[TRT RTX EP] Add support for D3D12 external resource import #26948

gedoensmax · 2026-01-08T19:38:35Z

This PR adds a test for CiG inference to demonstrate how usage for it should look like.
It is important to not call cudaSetDevice in that flow since it will create a new context. @nieubank I am not sure why there was a cudaSetDevice on each import call 🤔 Is this done to enable importing semaphores of e.g. GPU:1 to a session running on GPU:0 ? Context management is unreliable with the current CUDA runtime and CUDA driver API mixing.

nieubank · 2026-01-08T21:07:31Z

This PR adds a test for CiG inference to demonstrate how usage for it should look like. It is important to not call cudaSetDevice in that flow since it will create a new context. @nieubank I am not sure why there was a cudaSetDevice on each import call 🤔 Is this done to enable importing semaphores of e.g. GPU:1 to a session running on GPU:0 ? Context management is unreliable with the current CUDA runtime and CUDA driver API mixing.

Awesome, thanks for this! You're seeing my inexperience with the CUDA API here :), I have another branch I was working on to fix some of the context stuff, but I figure this implementation will be a longer-term collaboration/hand-off at some point. Just wanted to validate the API with some real code.

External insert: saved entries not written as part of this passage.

/-! ### State.updSlice -/

@[simp] theorem State.updSlice_tick (core slot pos : Nat) (h : Slice → Slice) : (s.updSlice core slot pos h).tick = s.tick := rfl
@[simp] theorem State.updSlice_clk (core slot pos : Nat) (h : Slice → Slice) : (s.updSlice core slot pos h).clk = s.clk := rfl
@[simp] theorem State.updSlice_fresh (core slot pos : Nat) (h : Slice → Slice) : (s.updSlice core slot pos h).fresh = s.fresh := rfl
@[simp] theorem State.updSlice_nextId (core slot pos : Nat) (h : Slice → Slice) : (s.updSlice core slot pos h).nextId = s.nextId := rfl
@[simp] theorem State.updSlice_openMoves (core slot pos : Nat) (h : Slice → Slice) : (s.updSlice core slot pos h).openMoves = s.openMoves := rfl
@[simp] theorem State.updSlice_cur (core slot pos : Nat) (h : Slice → Slice) : (s.updSlice core slot pos h).cur = s.cur := rfl
@[simp] theorem State.updSlice_inputs (core slot pos : Nat) (h : Slice → Slice) : (s.updSlice core slot pos h).inputs = s.inputs := rfl
@[simp] theorem State.updSlice_due (core slot pos : Nat) (h : Slice → Slice) : (s.updSlice core slot pos h).due = s.due := rfl
@[simp] theorem State.updSlice_node (core slot pos : Nat) (h : Slice → Slice) : (s.updSlice core slot pos h).node = s.node := rfl
@[simp] theorem State.updSlice_mem (core slot pos : Nat) (h : Slice → Slice) : (s.updSlice core slot pos h).mem = s.mem := rfl
@[simp] theorem State.updSlice_stale (core slot pos : Nat) (h : Slice → Slice) : (s.updSlice core slot pos h).stale = s.stale := rfl
@[simp] theorem State.updSlice_poisoned (core slot pos : Nat) (h : Slice → Slice) : (s.updSlice core slot pos h).poisoned = s.poisoned := rfl
@[simp] theorem State.updSlice_correctable (core slot pos : Nat) (h : Slice → Slice) : (s.updSlice core slot pos h).correctable = s.correctable := rfl
@[simp] theorem State.updSlice_upsets (core slot pos : Nat) (h : Slice → Slice) : (s.updSlice core slot pos h).upsets = s.upsets := rfl
@[simp] theorem State.updSlice_spoiltSaves (core slot pos : Nat) (h : Slice → Slice) : (s.updSlice core slot pos h).spoiltSaves = s.spoiltSaves := rfl
@[simp] theorem State.updSlice_l1 (core slot pos : Nat) (h : Slice → Slice) : (s.updSlice core slot pos h).l1 = s.l1 := rfl
@[simp] theorem State.updSlice_l2 (core slot pos : Nat) (h : Slice → Slice) : (s.updSlice core slot pos h).l2 = s.l2 := rfl
@[simp] theorem State.updSlice_leased (core slot pos : Nat) (h : Slice → Slice) : (s.updSlice core slot pos h).leased = s.leased := rfl
@[simp] theorem State.updSlice_typed (core slot pos : Nat) (h : Slice → Slice) : (s.updSlice core slot pos h).typed = s.typed := rfl
@[simp] theorem State.updSlice_frontPts (core slot pos : Nat) (h : Slice → Slice) : (s.updSlice core slot pos h).frontPts = s.frontPts := rfl
@[simp] theorem State.updSlice_walkPts (core slot pos : Nat) (h : Slice → Slice) : (s.updSlice core slot pos h).walkPts = s.walkPts := rfl
@[simp] theorem State.updSlice_devPts (core slot pos : Nat) (h : Slice → Slice) : (s.updSlice core slot pos h).devPts = s.devPts := rfl
@[simp] theorem State.updSlice_heard (core slot pos : Nat) (h : Slice → Slice) : (s.updSlice core slot pos h).heard = s.heard := rfl
@[simp] theorem State.updSlice_brass (core slot pos : Nat) (h : Slice → Slice) : (s.updSlice core slot pos h).brass = s.brass := rfl
@[simp] theorem State.updSlice_rf (core slot pos : Nat) (h : Slice → Slice) : (s.updSlice core slot pos h).rf = s.rf := rfl
@[simp] theorem State.updSlice_opStamp (core slot pos : Nat) (h : Slice → Slice) : (s.updSlice core slot pos h).opStamp = s.opStamp := rfl
@[simp] theorem State.updSlice_opBy (core slot pos : Nat) (h : Slice → Slice) : (s.updSlice core slot pos h).opBy = s.opBy := rfl
@[simp] theorem State.updSlice_signs (core slot pos : Nat) (h : Slice → Slice) : (s.updSlice core slot pos h).signs = s.signs := rfl
@[simp] theorem State.updSlice_opLogic (core slot pos : Nat) (h : Slice → Slice) : (s.updSlice core slot pos h).opLogic = s.opLogic := rfl
@[simp] theorem State.updSlice_opSpoilt (core slot pos : Nat) (h : Slice → Slice) : (s.updSlice core slot pos h).opSpoilt = s.opSpoilt := rfl
@[simp] theorem State.updSlice_rfLate (core slot pos : Nat) (h : Slice → Slice) : (s.updSlice core slot pos h).rfLate = s.rfLate := rfl
@[simp] theorem State.updSlice_gangs (core slot pos : Nat) (h : Slice → Slice) : (s.updSlice core slot pos h).gangs = updWhere (fun g => g.core == core && g.slot == slot) (fun g => g.updSlice pos h) s.gangs := rfl
@[simp] theorem State.updSlice_pend (core slot pos : Nat) (h : Slice → Slice) : (s.updSlice core slot pos h).pend = s.pend := rfl
@[simp] theorem State.updSlice_cores (core slot pos : Nat) (h : Slice → Slice) : (s.updSlice core slot pos h).cores = s.cores := rfl
@[simp] theorem State.updSlice_recs (core slot pos : Nat) (h : Slice → Slice) : (s.updSlice core slot pos h).recs = s.recs := rfl
@[simp] theorem State.updSlice_waits (core slot pos : Nat) (h : Slice → Slice) : (s.updSlice core slot pos h).waits = s.waits := rfl
@[simp] theorem State.updSlice_mons (core slot pos : Nat) (h : Slice → Slice) : (s.updSlice core slot pos h).mons = s.mons := rfl
@[simp] theorem State.updSlice_pool (core slot pos : Nat) (h : Slice → Slice) : (s.updSlice core slot pos h).pool = s.pool := rfl
@[simp] theorem State.updSlice_tasks (core slot pos : Nat) (h : Slice → Slice) : (s.updSlice core slot pos h).tasks = s.tasks := rfl
@[simp] theorem State.updSlice_tlbs (core slot pos : Nat) (h : Slice → Slice) : (s.updSlice core slot pos h).tlbs = s.tlbs := rfl
@[simp] theorem State.updSlice_walks (core slot pos : Nat) (h : Slice → Slice) : (s.updSlice core slot pos h).walks = s.walks := rfl
@[simp] theorem State.updSlice_frontMarks (core slot pos : Nat) (h : Slice → Slice) : (s.updSlice core slot pos h).frontMarks = s.frontMarks := rfl
@[simp] theorem State.updSlice_walkLines (core slot pos : Nat) (h : Slice → Slice) : (s.updSlice core slot pos h).walkLines = s.walkLines := rfl
@[simp] theorem State.updSlice_wcbufs (core slot pos : Nat) (h : Slice → Slice) : (s.updSlice core slot pos h).wcbufs = s.wcbufs := rfl
@[simp] theorem State.updSlice_seeks (core slot pos : Nat) (h : Slice → Slice) : (s.updSlice core slot pos h).seeks = s.seeks := rfl
@[simp] theorem State.updSlice_ops (core slot pos : Nat) (h : Slice → Slice) : (s.updSlice core slot pos h).ops = s.ops := rfl
@[simp] theorem State.updSlice_futs (core slot pos : Nat) (h : Slice → Slice) : (s.updSlice core slot pos h).futs = s.futs := rfl
@[simp] theorem State.updSlice_launches (core slot pos : Nat) (h : Slice → Slice) : (s.updSlice core slot pos h).launches = s.launches := rfl
@[simp] theorem State.updSlice_groups (core slot pos : Nat) (h : Slice → Slice) : (s.updSlice core slot pos h).groups = s.groups := rfl
@[simp] theorem State.updSlice_queues (core slot pos : Nat) (h : Slice → Slice) : (s.updSlice core slot pos h).queues = s.queues := rfl
@[simp] theorem State.updSlice_contexts (core slot pos : Nat) (h : Slice → Slice) : (s.updSlice core slot pos h).contexts = s.contexts := rfl
@[simp] theorem State.updSlice_faults (core slot pos : Nat) (h : Slice → Slice) : (s.updSlice core slot pos h).faults = s.faults := rfl
@[simp] theorem State.updSlice_fwFaultSeq (core slot pos : Nat) (h : Slice → Slice) : (s.updSlice core slot pos h).fwFaultSeq = s.fwFaultSeq := rfl
@[simp] theorem State.updSlice_peers (core slot pos : Nat) (h : Slice → Slice) : (s.updSlice core slot pos h).peers = s.peers := rfl
@[simp] theorem State.updSlice_streams (core slot pos : Nat) (h : Slice → Slice) : (s.updSlice core slot pos h).streams = s.streams := rfl
@[simp] theorem State.updSlice_regs (core slot pos : Nat) (h : Slice → Slice) : (s.updSlice core slot pos h).regs = s.regs := rfl
@[simp] theorem State.updSlice_snapDue (core slot pos : Nat) (h : Slice → Slice) : (s.updSlice core slot pos h).snapDue = s.snapDue := rfl
@[simp] theorem State.updSlice_dieSnap (core slot pos : Nat) (h : Slice → Slice) : (s.updSlice core slot pos h).dieSnap = s.dieSnap := rfl
@[simp] theorem State.updSlice_copies (core slot pos : Nat) (h : Slice → Slice) : (s.updSlice core slot pos h).copies = s.copies := rfl
@[simp] theorem State.updSlice_reqs (core slot pos : Nat) (h : Slice → Slice) : (s.updSlice core slot pos h).reqs = s.reqs := rfl
@[simp] theorem State.updSlice_acks (core slot pos : Nat) (h : Slice → Slice) : (s.updSlice core slot pos h).acks = s.acks := rfl
@[simp] theorem State.updSlice_posts (core slot pos : Nat) (h : Slice → Slice) : (s.updSlice core slot pos h).posts = s.posts := rfl
@[simp] theorem State.updSlice_homeQ (core slot pos : Nat) (h : Slice → Slice) : (s.updSlice core slot pos h).homeQ = s.homeQ := rfl
@[simp] theorem State.updSlice_failedPa (core slot pos : Nat) (h : Slice → Slice) : (s.updSlice core slot pos h).failedPa = s.failedPa := rfl
@[simp] theorem State.updSlice_uncached (core slot pos : Nat) (h : Slice → Slice) : (s.updSlice core slot pos h).uncached = s.uncached := rfl
@[simp] theorem State.updSlice_outbox (core slot pos : Nat) (h : Slice → Slice) : (s.updSlice core slot pos h).outbox = s.outbox := rfl
@[simp] theorem State.updSlice_ports (core slot pos : Nat) (h : Slice → Slice) : (s.updSlice core slot pos h).ports = s.ports := rfl
@[simp] theorem State.updSlice_linkSeq (core slot pos : Nat) (h : Slice → Slice) : (s.updSlice core slot pos h).linkSeq = s.linkSeq := rfl
@[simp] theorem State.updSlice_linkRx (core slot pos : Nat) (h : Slice → Slice) : (s.updSlice core slot pos h).linkRx = s.linkRx := rfl
@[simp] theorem State.updSlice_linkAsk (core slot pos : Nat) (h : Slice → Slice) : (s.updSlice core slot pos h).linkAsk = s.linkAsk := rfl
@[simp] theorem State.updSlice_linkTx (core slot pos : Nat) (h : Slice → Slice) : (s.updSlice core slot pos h).linkTx = s.linkTx := rfl
@[simp] theorem State.updSlice_linkErrors (core slot pos : Nat) (h : Slice → Slice) : (s.updSlice core slot pos h).linkErrors = s.linkErrors := rfl
@[simp] theorem State.updSlice_bersy (core slot pos : Nat) (h : Slice → Slice) : (s.updSlice core slot pos h).bersy = s.bersy := rfl
@[simp] theorem State.updSlice_interrupts (core slot pos : Nat) (h : Slice → Slice) : (s.updSlice core slot pos h).interrupts = s.interrupts := rfl
@[simp] theorem State.updSlice_answers (core slot pos : Nat) (h : Slice → Slice) : (s.updSlice core slot pos h).answers = s.answers := rfl
@[simp] theorem State.updSlice_imageSvn (core slot pos : Nat) (h : Slice → Slice) : (s.updSlice core slot pos h).imageSvn = s.imageSvn := rfl
@[simp] theorem State.updSlice_imageCommit (core slot pos : Nat) (h : Slice → Slice) : (s.updSlice core slot pos h).imageCommit = s.imageCommit := rfl
@[simp] theorem State.updSlice_flash (core slot pos : Nat) (h : Slice → Slice) : (s.updSlice core slot pos h).flash = s.flash := rfl
@[simp] theorem State.updSlice_image (core slot pos : Nat) (h : Slice → Slice) : (s.updSlice core slot pos h).image = s.image := rfl
@[simp] theorem State.updSlice_tcm (core slot pos : Nat) (h : Slice → Slice) : (s.updSlice core slot pos h).tcm = s.tcm := rfl
@[simp] theorem State.updSlice_journalTags (core slot pos : Nat) (h : Slice → Slice) : (s.updSlice core slot pos h).journalTags = s.journalTags := rfl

gedoensmax · 2026-01-09T11:03:19Z

Yes sure, we (or in other words @praneshgo ) will probably take it over. I made these changes for the exact same reason to experiment with it. And i already identified a TRT RTX optimization opportunity that we will fix internally.

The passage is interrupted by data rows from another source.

theorem servePeer_wf (m : Msg) (s : State) (h : Memory.wf s.mem = true) : Memory.wf (servePeer m s).state.mem = true := by
  obtain ⟨F, hF⟩ : ∃ F, F = servePeer := ⟨_, rfl⟩
  rw [← hF]
  delta servePeer at hF
  subst hF
  beta_reduce
  extract_lets +onlyGivenNames q who desc ask
  have asked (pa : Nat) : Memory.wf (ask s pa).state.mem = true := by
    have late : Memory.wf (askLine s 0 who s.latest pa true).mem = true := by rwa [askLine_mem]
    simp only [ask]
    split
    · refine nacked_wf _ _ _ ?_
      rwa [clearFailed_mem]
    · split
      · refine nacked_wf _ _ _ ?_
        rwa [clearFailed_mem]
      · exact late
  split
  · exact asked _
  · split
    extract_lets +onlyGivenNames size pa
    split
    · exact nacked_wf _ _ _ h
    · split
      · exact nacked_wf _ _ _ h
      · split
        · exact asked _
        · show Memory.wf (ack _ m 0 0 true).mem = true
          rw [ack_mem]
          exact storeProd_wf _ _ _ (frontPut_wf _ _ _ h)

theorem serveAny_wf (kind : Nat) (m : Msg) (s : State) (h : Memory.wf s.mem = true) : Memory.wf (serveAny kind m s).state.mem = true := by
  unfold serveAny
  split
  · exact servePeer_wf _ _ h
  · exact serve_wf _ _ _ h

@[simp] theorem pump_wf (line n : Nat) (s : State) (h : Memory.wf s.mem = true) : Memory.wf (pump line n s).mem = true := by
  induction n generalizing s with
  | zero => exact h
  | succ n ih =>
    unfold pump
    grind [Served.state, serveAny_wf]

@[simp] theorem pumpLine_wf (s : State) (line : Nat) (h : Memory.wf s.mem = true) : Memory.wf (pumpLine s line).mem = true := by
  simp [pumpLine, h]

@[simp] theorem arriveHome_wf (kind : Nat) (m : Msg) (s : State) (h : Memory.wf s.mem = true) :
    Memory.wf (arriveHome kind m s).mem = true := by
  unfold arriveHome
  grind [Served.state, serveAny_wf, holdItem_mem]

@[simp] theorem ownerReply_wf (s : State) (i : HomeItem) (m : Msg) (h : Memory.wf s.mem = true) :
    Memory.wf (ownerReply s i m).mem = true := by
  unfold ownerReply
  repeat' split
  all_goals simp [h]

@[simp] theorem repairDone_wf (s : State) (line : Nat) (h : Memory.wf s.mem = true) : Memory.wf (repairDone s line).mem = true := by
  unfold repairDone
  repeat' split
  all_goals simp [h]

/-! ### Fabric -/

@[simp] theorem failForward_wf (s : State) (rid : Nat) (h : Memory.wf s.mem = true) : Memory.wf (failForward s rid).mem = true := by
  unfold failForward
  grind [trapRecord_wf, getD_wf, State.updRec_mem]

@[simp] theorem failReq_wf (s : State) (r : Req) (h : Memory.wf s.mem = true) : Memory.wf (failReq s r).mem = true := by
  unfold failReq
  dsimp only
  repeat' split
  all_goals simp [h]

@[simp] theorem partAnswer_wf (s : State) (m : Msg) (key : Nat) (h : Memory.wf s.mem = true) :
    Memory.wf (partAnswer s m key).mem = true := by
  unfold partAnswer
  split <;> simp [h]

@[simp] theorem partLost_wf (s : State) (p : Post) (h : Memory.wf s.mem = true) : Memory.wf (partLost s p).mem = true := by
  unfold partLost
  dsimp only
  repeat' split
  all_goals simp [h]

@[simp] theorem settlePost_wf (s : State) (p : Post) (m : Option Msg) (h : Memory.wf s.mem = true) :
    Memory.wf (settlePost s p m).mem = true := by
  unfold settlePost
  repeat' split
  all_goals simp [h]

@[simp] theorem lineBack_wf (s : State) (r : Req) (m : Msg) (h : Memory.wf s.mem = true) : Memory.wf (lineBack s r m).mem = true := by
  unfold lineBack
  dsimp only
  repeat' split
  all_goals simp [h]

@[simp] theorem recordLeaves_wf (s : State) (rid node : Nat) (h : Memory.wf s.mem = true) :
    Memory.wf (recordLeaves s rid node).mem = true := by
  unfold recordLeaves
  split <;> simp [h]

@[simp] theorem arriveRecord_wf (s : State) (rid core : Nat) (h : Memory.wf s.mem = true) :
    Memory.wf (arriveRecord s rid core).mem = true := by
  unfold arriveRecord
  split <;> simp [h]

@[simp] theorem relocate_wf (s : State) (m : RecMeta) (a : Nat) (h : Memory.wf s.mem = true) : Memory.wf (relocate s m a).mem = true := by
  unfold relocate
  split <;> simp [h]

@[simp] theorem takeRecord_wf (s : State) (m : Msg) (core a : Nat) (h : Memory.wf s.mem = true) :
    Memory.wf (takeRecord s m core a).mem = true := by
  simp [takeRecord, h]

@[simp] theorem partEnded_wf (s : State) (m : Msg) (h : Memory.wf s.mem = true) : Memory.wf (partEnded s m).mem = true := by
  unfold partEnded
  dsimp only
  repeat' split
  all_goals simp [h]

/-! ### Ingest -/

theorem planWrites_wf (i ctx : Nat) (l : List (Nat × List Byte)) (s : State) (h : Memory.wf s.mem = true) :
    Memory.wf (planWrites i ctx l s).state.mem = true := by
  induction l generalizing s with
  | nil => exact h
  | cons q r ih =>
    obtain ⟨va, bs⟩ := q
    unfold planWrites
    split
    · show Memory.wf (clearFront s 0 ctx va).mem = true
      rwa [clearFront_mem]
    · have translated := translate_wf s 0 none ctx va false .front h
      split
      next heq => exact fst_wf heq translated
      next t heq =>
        show Memory.wf (askWalk t 0 ctx (va / 0x10000) false true).mem = true
        rw [askWalk_mem]
        exact fst_wf heq translated
      next t x heq =>
        have ht : Memory.wf t.mem = true := fst_wf heq translated
        have failed : Memory.wf (clearFailed t (ingestWho i) [x.pa]).mem = true := by rwa [clearFailed_mem]
        have bad : Memory.wf (noteUncorrectable t (localOf x.pa)).mem = true := by rwa [noteUncorrectable_mem]
        have asked : Memory.wf (askLine t 0 (ingestWho i) t.latest x.pa true).mem = true := by rwa [askLine_mem]
        have marked := dirtyFor_wf t 0 (ingestWho i) va x ht
        grind [IngestPlan.state]

@[simp] theorem ingestWrite_wf (i ctx : Nat) (s : State) (w : Nat × Nat × List Byte × Xlt) (h : Memory.wf s.mem = true) :
    Memory.wf (ingestWrite i ctx s w).mem = true := by
  unfold ingestWrite
  split <;> simp [h]

@[simp] theorem closeGroup_wf (s : State) (i : Nat) (f : Frame) (h : Memory.wf s.mem = true) : Memory.wf (closeGroup s i f).mem = true := by
  unfold closeGroup
  grind [IngestPlan.state, planWrites_wf, dropFrame_mem, clearIngest_mem, pushReady_mem, State.setStream_mem, foldl_wf, ingestWrite_wf]

/-! ### Device -/

@[simp] theorem moduleReset_wf {s : State} (keep : Bool) (h : Memory.wf s.mem = true) : Memory.wf (moduleReset s keep).mem = true :=
    moduleReset_inv h keep

/-! ### Expand -/

@[simp] theorem openedExp_wf (c : Ctx) (s : State) (grp : Bool) (rb a : Nat) (owners : List Owner) (bad : List Nat)
    (h : Memory.wf s.mem = true) : Memory.wf (openedExp c s grp rb a owners bad).mem = true := by
  unfold openedExp
  split <;> simp [h]

@[simp] theorem unbindAll_wf (c : Ctx) (s : State) (h : Memory.wf s.mem = true) : Memory.wf (unbindAll c s).mem = true := by
  unfold unbindAll
  grind [foldl_wf, State.updLane_mem, expUnbind_wf, State.updSlice_mem]

/-! ### Moves -/

@[simp] theorem rawPut_wf (s : State) (la : Nat) (bs : List Byte) (h : Memory.wf s.mem = true) : Memory.wf (rawPut s la bs).mem = true := by
  have put : ∀ m : List Host.Cell, Memory.wf m = true →
      Memory.wf (bs.zipIdx.foldl (fun m e => tabPut 0#8 m (memKey (placeOf s (la + e.2))) e.1) m) = true :=
    fun m hm => foldl_keeps (P := fun m => Memory.wf m = true) (fun m e hm => wf_tabPut hm _ _) _ hm
  unfold rawPut
  dsimp only
  split
  case h_1 | h_7 => exact h
  all_goals exact put _ h

@[simp] theorem strike_wf (s : State) (u : Upset) (h : Memory.wf s.mem = true) : Memory.wf (strike s u).mem = true := by
  unfold strike
  dsimp only
  repeat' split
  all_goals simp [h]

@[simp] theorem strikeDue_wf (s : State) (h : Memory.wf s.mem = true) : Memory.wf (strikeDue s).mem = true := by
  simp +contextual [strikeDue, foldl_wf, h]
@[simp] theorem noteOpen_wf (s : State) (h : Memory.wf s.mem = true) : Memory.wf (noteOpen s).mem = true := by
  simp [noteOpen, h]
@[simp] theorem passTime_wf (s : State) (idle : Bool) (h : Memory.wf s.mem = true) : Memory.wf (passTime s idle).mem = true := by
  simp [passTime, h]

end Sys2Proof.Machine

/-! PROOFS. The effects of the words keep the memory table in its canonical form (O50): the shared operations of an effect, each
from what it is given to do, and the issue that surrounds every effect. -/

namespace Sys2Proof.Machine

/-! ### Access -/

/-- Whatever passes the checks goes on from a state whose table has the form, for the walks of the checks keep it. -/
theorem withAccess_wf {s : State} {c : Ctx} (target : State → Xlt → Option Cause) (ws : List Want) {go : State → List (Want × Xlt) → Body}
    (hgo : ∀ t rs, Memory.wf t.mem = true → Memory.wf (go t rs).state.mem = true) (h : Memory.wf s.mem = true) :
    Memory.wf (withAccess s c target ws go).state.mem = true := by
  have hw := checkWants_wf c.g target ws s h
  unfold withAccess
  dsimp only
  split
  · exact hw
  · split
    · exact hw
    · exact hgo _ _ hw

theorem makeAccesses_wf {s : State} (c : Ctx) (vl : Bool) (as : List Acc) (writes : List VlWrite) (h : Memory.wf s.mem = true) :
    Memory.wf (makeAccesses s c vl as writes).state.mem = true := by
  unfold makeAccesses
  grind [Body.state, failAll_mem, issueLater_mem, clearFailed_mem, askAccs_mem, accMade_wf]

/-! ### Integer -/

theorem perLane_wf {c : Ctx} (val : Slice → Nat → Nat) (h : Memory.wf c.s.mem = true) : Memory.wf (perLane c val).state.mem = true := by
  unfold perLane
  grind [Body.state, putAll_mem]

theorem perLaneLater_wf {c : Ctx} (val : Slice → Nat → Nat × Flags) (h : Memory.wf c.s.mem = true) :
    Memory.wf (perLaneLater c val).state.mem = true := by
  unfold perLaneLater
  grind [Body.state, issueLater_mem]

theorem carryOp_wf {c : Ctx} (val : Slice → Nat → Int) (h : Memory.wf c.s.mem = true) : Memory.wf (carryOp c val).state.mem = true := by
  unfold carryOp
  grind [Body.state, putAll_mem]

/-! ### Float -/

theorem perLaneF_wf {c : Ctx} (val : Slice → Nat → Nat × Flags) (h : Memory.wf c.s.mem = true) :
    Memory.wf (perLaneF c val).state.mem = true := by
  unfold perLaneF
  grind [Body.state, putAll_mem, raiseAll_mem]

/-! ### Futures -/

theorem trapFirst_wf {c : Ctx} (cause : Cause) (addr : Nat) (h : Memory.wf c.s.mem = true) :
    Memory.wf (trapFirst c cause addr).state.mem = true := by
  unfold trapFirst
  split
  · exact h
  · exact h

theorem trapLanes_wf {s : State} (bad : List (Slice × Nat × Cause × Nat)) (h : Memory.wf s.mem = true) :
    Memory.wf (trapLanes s bad).state.mem = true := h

theorem startOp_wf {c : Ctx} {s : State} (op : EngineOp) (hc : Memory.wf c.s.mem = true) (h : Memory.wf s.mem = true) :
    Memory.wf (startOp c s op).state.mem = true := by
  unfold startOp
  grind [Body.state, trapFirst_wf, startedOp_mem]

theorem withDesc_wf {c : Ctx} {go : Slice × Nat → Nat → Body} (hgo : ∀ e a, Memory.wf (go e a).state.mem = true)
    (h : Memory.wf c.s.mem = true) :
    Memory.wf (withDesc c go).state.mem = true := by
  unfold withDesc
  grind [Body.state, trapFirst_wf]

To better test the correct async behaviour by the way it might be better to submit multiple inferences and wait on the last result to ensure that we are not synchronous due to CPU overhead.

Copilot

Pull request overview

This PR adds a comprehensive test for CUDA Interop Graphics (CIG) inference to demonstrate proper usage patterns when working with external D3D12 resources. The key change is modifying context management to avoid calling cudaSetDevice when a CUDA context already exists, which prevents creating unwanted new contexts during CIG workflows.

Changes:

Added FullInferenceWithExternalMemoryCIG test demonstrating CIG context usage with external memory import
Modified context management in nv_provider_factory.cc to check for existing CUDA contexts before calling cudaSetDevice
Migrated test API calls from ort_api_ to ort_interop_api_ for external resource operations

Reviewed changes

Copilot reviewed 2 out of 2 changed files in this pull request and generated 8 comments.

File	Description
onnxruntime/test/providers/nv_tensorrt_rtx/nv_external_resource_importer_test.cc	Added CudaDriverLoader helper class, renamed test fixture to NvExecutionProviderExternalResourceImporterTest, migrated to interop API, and added comprehensive CIG inference test
onnxruntime/core/providers/nv_tensorrt_rtx/nv_provider_factory.cc	Modified ImportMemory, ImportSemaphore, and CreateSyncStreamForDevice to check for existing CUDA context before calling cudaSetDevice

💡 Add Copilot custom instructions for smarter, more guided reviews. Learn how to get started.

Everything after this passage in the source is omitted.